My run with @mgduda's changes went from 2012-10-10_00:00:00 to 2012-10-31_22:02:55 (when it timed out after reaching the 4hr interactive queue time limit) as compared the previous memory leak fail at 2012-10-21_22:13:45. This was only a little over 2 simulation days short of the stop time for the test case. Based on this results and @pwolfram and @mark-petersen's testing, I would suspect that these changes solve the problem. I'll go ahead and run on standard to make sure the run completes, but I don't anticipate any issues.

mark-petersen · 2019-10-31T14:28:44Z

I rebased and added the three commits by @mgduda.

@mgduda, was it your intention for me to keep my commit, b1d7384, or does your work replace that?

mark-petersen · 2019-10-31T14:53:27Z

src/framework/mpas_field_routines.F


-            deallocate(f_cursor)
+               if ((.not. local_keep_head_ptr) .or. (.not. associated(f_cursor, f))) then
+                   deallocate(f_cursor)


@mgduda I did a local test merge into ocean/develop. I get a seg fault here when I compile with intel/17.0.1 in debug mode, also with gnu, but only if I run multiple blocks per core. That is, if the flag config_number_of_blocks is set to a different number from the mpirun -n number of cores. For example,

config_number_of_blocks=8 mpirun -n 4 ./ocean_model

causes a seg fault, but

config_number_of_blocks=8 mpirun -n 8 ./ocean_model

runs fine. Using config_number_of_blocks=0 is also fine. This test worked before the merge.

mgduda · 2019-11-07T21:33:55Z

@mark-petersen I just pushed three new commits to the framework/destroy_pool_mem_leak branch in my fork. I think these changes should address the deallocation errors you're seeing with multiple blocks. If you do notice any other odd behavior with the recent changes, just let me know and I'll continue to investigate. The commit messages will hopefully explain what I've done, but if there are any questions at all I'll be glad to clarify!

mark-petersen · 2019-11-07T22:37:10Z

@mgduda I added your three new commits, and they worked great! It solved the problem we saw before on finalize. Thank you!

@sbrus89 or @pwolfram if either of you have time to test these new commits on your previous case, that would be great.

I would like to merge this into develop soon. @mgduda please approve if you are happy with this final version. @matthewhoffman, do you want to review?

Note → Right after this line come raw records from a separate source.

-- ==== Sys2Proof/Safety.lean ====
section
/-! DEFINITION. The terms that statements use: what a safe run is, the pieces of the state, and which of them each command may
change. -/

namespace Sys2Proof

open Sys2Proof.Machine

/-- A state from which the next step goes on. -/
def StepsOn (s : State) : Prop := ∃ t, step s = .next t

/-- The pieces of the device's state: every field of State but the queue and the slots, and every field of a slot. -/
inductive Piece where
  | time | out | freeCount | host | mbx | ownOrder | evt | trc | fab | ports | lanes | spokes | timeRec | hbm | pwr |
  sec | incidents | droppedReports | holder | benchLast | slotSt | slotGen | slotStaleGen | slotOb | slotMeas |
  slotDrainStart | slotDrainTimeoutPosted | slotShard | slotGroups | slotCtxs | slotCadHeld | slotCadRec | slotStep |
  slotTan | slotBuckets | slotServable | slotFetch | slotDeliv | slotFlags | slotLog | slotLogNext | slotLogRing |
  slotLogOverflow | slotMemLate | slotSums | slotWatch | slotFault | slotPools | slotWinTx | slotWinRx | slotHealth |
  slotProgs | slotRunning | slotResident | slotTokens | slotBench
  deriving DecidableEq, Repr

/-- A piece is the same in two states; of a slot's piece, in every slot. -/
def Piece.same (p : Piece) (s t : State) : Prop :=
  match p with
  | .time => t.time = s.time
  | .out => t.out = s.out
  | .freeCount => t.freeCount = s.freeCount
  | .host => t.host = s.host
  | .mbx => t.mbx = s.mbx
  | .ownOrder => t.ownOrder = s.ownOrder
  | .evt => t.evt = s.evt
  | .trc => t.trc = s.trc
  | .fab => t.fab = s.fab
  | .ports => t.ports = s.ports
  | .lanes => t.lanes = s.lanes
  | .spokes => t.spokes = s.spokes
  | .timeRec => t.timeRec = s.timeRec
  | .hbm => t.hbm = s.hbm
  | .pwr => t.pwr = s.pwr
  | .sec => t.sec = s.sec
  | .incidents => t.incidents = s.incidents
  | .droppedReports => t.droppedReports = s.droppedReports
  | .holder => t.holder = s.holder
  | .benchLast => t.benchLast = s.benchLast
  | .slotSt => ∀ i, (getSlot t i).st = (getSlot s i).st
  | .slotGen => ∀ i, (getSlot t i).gen = (getSlot s i).gen
  | .slotStaleGen => ∀ i, (getSlot t i).staleGen = (getSlot s i).staleGen
  | .slotOb => ∀ i, (getSlot t i).ob = (getSlot s i).ob
  | .slotMeas => ∀ i, (getSlot t i).meas = (getSlot s i).meas
  | .slotDrainStart => ∀ i, (getSlot t i).drainStart = (getSlot s i).drainStart
  | .slotDrainTimeoutPosted => ∀ i, (getSlot t i).drainTimeoutPosted = (getSlot s i).drainTimeoutPosted
  | .slotShard => ∀ i, (getSlot t i).shard = (getSlot s i).shard
  | .slotGroups => ∀ i, (getSlot t i).groups = (getSlot s i).groups
  | .slotCtxs => ∀ i, (getSlot t i).ctxs = (getSlot s i).ctxs
  | .slotCadHeld => ∀ i, (getSlot t i).cadHeld = (getSlot s i).cadHeld
  | .slotCadRec => ∀ i, (getSlot t i).cadRec = (getSlot s i).cadRec
  | .slotStep => ∀ i, (getSlot t i).step = (getSlot s i).step
  | .slotTan => ∀ i, (getSlot t i).tan = (getSlot s i).tan
  | .slotBuckets => ∀ i, (getSlot t i).buckets = (getSlot s i).buckets
  | .slotServable => ∀ i, (getSlot t i).servable = (getSlot s i).servable
  | .slotFetch => ∀ i, (getSlot t i).fetch = (getSlot s i).fetch
  | .slotDeliv => ∀ i, (getSlot t i).deliv = (getSlot s i).deliv
  | .slotFlags => ∀ i, (getSlot t i).flags = (getSlot s i).flags
  | .slotLog => ∀ i, (getSlot t i).log = (getSlot s i).log
  | .slotLogNext => ∀ i, (getSlot t i).logNext = (getSlot s i).logNext
  | .slotLogRing => ∀ i, (getSlot t i).logRing = (getSlot s i).logRing
  | .slotLogOverflow => ∀ i, (getSlot t i).logOverflow = (getSlot s i).logOverflow
  | .slotMemLate => ∀ i, (getSlot t i).memLate = (getSlot s i).memLate
  | .slotSums => ∀ i, (getSlot t i).sums = (getSlot s i).sums
  | .slotWatch => ∀ i, (getSlot t i).watch = (getSlot s i).watch
  | .slotFault => ∀ i, (getSlot t i).fault = (getSlot s i).fault
  | .slotPools => ∀ i, (getSlot t i).pools = (getSlot s i).pools
  | .slotWinTx => ∀ i, (getSlot t i).winTx = (getSlot s i).winTx
  | .slotWinRx => ∀ i, (getSlot t i).winRx = (getSlot s i).winRx
  | .slotHealth => ∀ i, (getSlot t i).health = (getSlot s i).health
  | .slotProgs => ∀ i, (getSlot t i).progs = (getSlot s i).progs
  | .slotRunning => ∀ i, (getSlot t i).running = (getSlot s i).running
  | .slotResident => ∀ i, (getSlot t i).resident = (getSlot s i).resident
  | .slotTokens => ∀ i, (getSlot t i).tokens = (getSlot s i).tokens
  | .slotBench => ∀ i, (getSlot t i).bench = (getSlot s i).bench

/-- A piece is the same in two slots; every piece that is no slot's is. -/
def Piece.sameSlot (p : Piece) (a b : Slot) : Prop :=
  match p with
  | .time => True
  | .out => True
  | .freeCount => True
  | .host => True
  | .mbx => True
  | .ownOrder => True
  | .evt => True
  | .trc => True
  | .fab => True
  | .ports => True
  | .lanes => True
  | .spokes => True
  | .timeRec => True
  | .hbm => True
  | .pwr => True
  | .sec => True
  | .incidents => True
  | .droppedReports => True
  | .holder => True
  | .benchLast => True
  | .slotSt => b.st = a.st
  | .slotGen => b.gen = a.gen
  | .slotStaleGen => b.staleGen = a.staleGen
  | .slotOb => b.ob = a.ob
  | .slotMeas => b.meas = a.meas
  | .slotDrainStart => b.drainStart = a.drainStart
  | .slotDrainTimeoutPosted => b.drainTimeoutPosted = a.drainTimeoutPosted
  | .slotShard => b.shard = a.shard
  | .slotGroups => b.groups = a.groups
  | .slotCtxs => b.ctxs = a.ctxs
  | .slotCadHeld => b.cadHeld = a.cadHeld
  | .slotCadRec => b.cadRec = a.cadRec
  | .slotStep => b.step = a.step
  | .slotTan => b.tan = a.tan
  | .slotBuckets => b.buckets = a.buckets
  | .slotServable => b.servable = a.servable
  | .slotFetch => b.fetch = a.fetch
  | .slotDeliv => b.deliv = a.deliv
  | .slotFlags => b.flags = a.flags
  | .slotLog => b.log = a.log
  | .slotLogNext => b.logNext = a.logNext
  | .slotLogRing => b.logRing = a.logRing
  | .slotLogOverflow => b.logOverflow = a.logOverflow
  | .slotMemLate => b.memLate = a.memLate
  | .slotSums => b.sums = a.sums
  | .slotWatch => b.watch = a.watch
  | .slotFault => b.fault = a.fault
  | .slotPools => b.pools = a.pools
  | .slotWinTx => b.winTx = a.winTx
  | .slotWinRx => b.winRx = a.winRx
  | .slotHealth => b.health = a.health
  | .slotProgs => b.progs = a.progs
  | .slotRunning => b.running = a.running
  | .slotResident => b.resident = a.resident
  | .slotTokens => b.tokens = a.tokens
  | .slotBench => b.bench = a.bench

/-! ### What each command may change -/

/-- What a reset may change: every piece but the free values drawn (R480, R508). -/
def resetPieces : List Piece :=
  [.time, .out, .host, .mbx, .ownOrder, .evt, .trc, .fab, .ports, .lanes, .spokes, .timeRec, .hbm, .pwr, .sec,
   .incidents, .droppedReports, .holder, .benchLast, .slotSt, .slotGen, .slotStaleGen, .slotOb, .slotMeas,
   .slotDrainStart, .slotDrainTimeoutPosted, .slotShard, .slotGroups, .slotCtxs, .slotCadHeld, .slotCadRec, .slotStep,
   .slotTan, .slotBuckets, .slotServable, .slotFetch, .slotDeliv, .slotFlags, .slotLog, .slotLogNext, .slotLogRing,
   .slotLogOverflow, .slotMemLate, .slotSums, .slotWatch, .slotFault, .slotPools, .slotWinTx, .slotWinRx, .slotHealth,
   .slotProgs, .slotRunning, .slotResident, .slotTokens, .slotBench]

/-- The pieces of a slot that JOB_OPEN and the end of a drain set anew (R34, R35). -/
def slotPieces : List Piece :=
  [.slotSt, .slotStaleGen, .slotOb, .slotMeas, .slotDrainStart, .slotDrainTimeoutPosted, .slotShard, .slotGroups,
   .slotCtxs, .slotCadHeld, .slotCadRec, .slotStep, .slotTan, .slotBuckets, .slotServable, .slotFetch, .slotDeliv,
   .slotFlags, .slotLog, .slotLogNext, .slotLogRing, .slotLogOverflow, .slotMemLate, .slotSums, .slotWatch,
   .slotFault, .slotWinTx, .slotWinRx, .slotHealth, .slotProgs, .slotRunning, .slotResident, .slotTokens, .slotBench]

/-- What an abort, an incident or a broken mirror may change (R250, R270 to R272, R287). -/
def abortPieces : List Piece :=
  [.out, .evt, .fab, .ports, .spokes, .incidents, .droppedReports, .holder, .benchLast, .slotCtxs, .slotCadRec,
   .slotStep, .slotTan, .slotBuckets, .slotServable, .slotFetch, .slotWatch, .slotPools, .slotHealth, .slotTokens,
   .slotBench]

/-- What answering a mailbox command changes (R443). -/
def answerPieces : List Piece :=
  [.out, .mbx, .ownOrder]

/-- Two lists of pieces as one. -/
def pieces (a b : List Piece) : List Piece := a ++ b

/-- What hostRead and 5 commands like it may change. -/
def touchOfHostRead : List Piece :=
  [.out, .host, .mbx, .evt, .trc, .pwr]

mgduda · 2019-11-07T22:49:26Z

@mark-petersen The framework/destroy_pool_mem_leak branch in my fork is based off of the v7.0 tag, while the changes in your pool_mem_leak branch are based off a recent develop branch. Ideally, we'd base the changes on v7.0, which is an ancestor of the current develop so that anyone working off of the MPAS v7.0 release code could pick up these fixes without introducing unrelated code changes from develop. Would you all be open to the idea of force-pushing framework/destroy_pool_mem_leak onto pool_mem_leak before we merge this PR?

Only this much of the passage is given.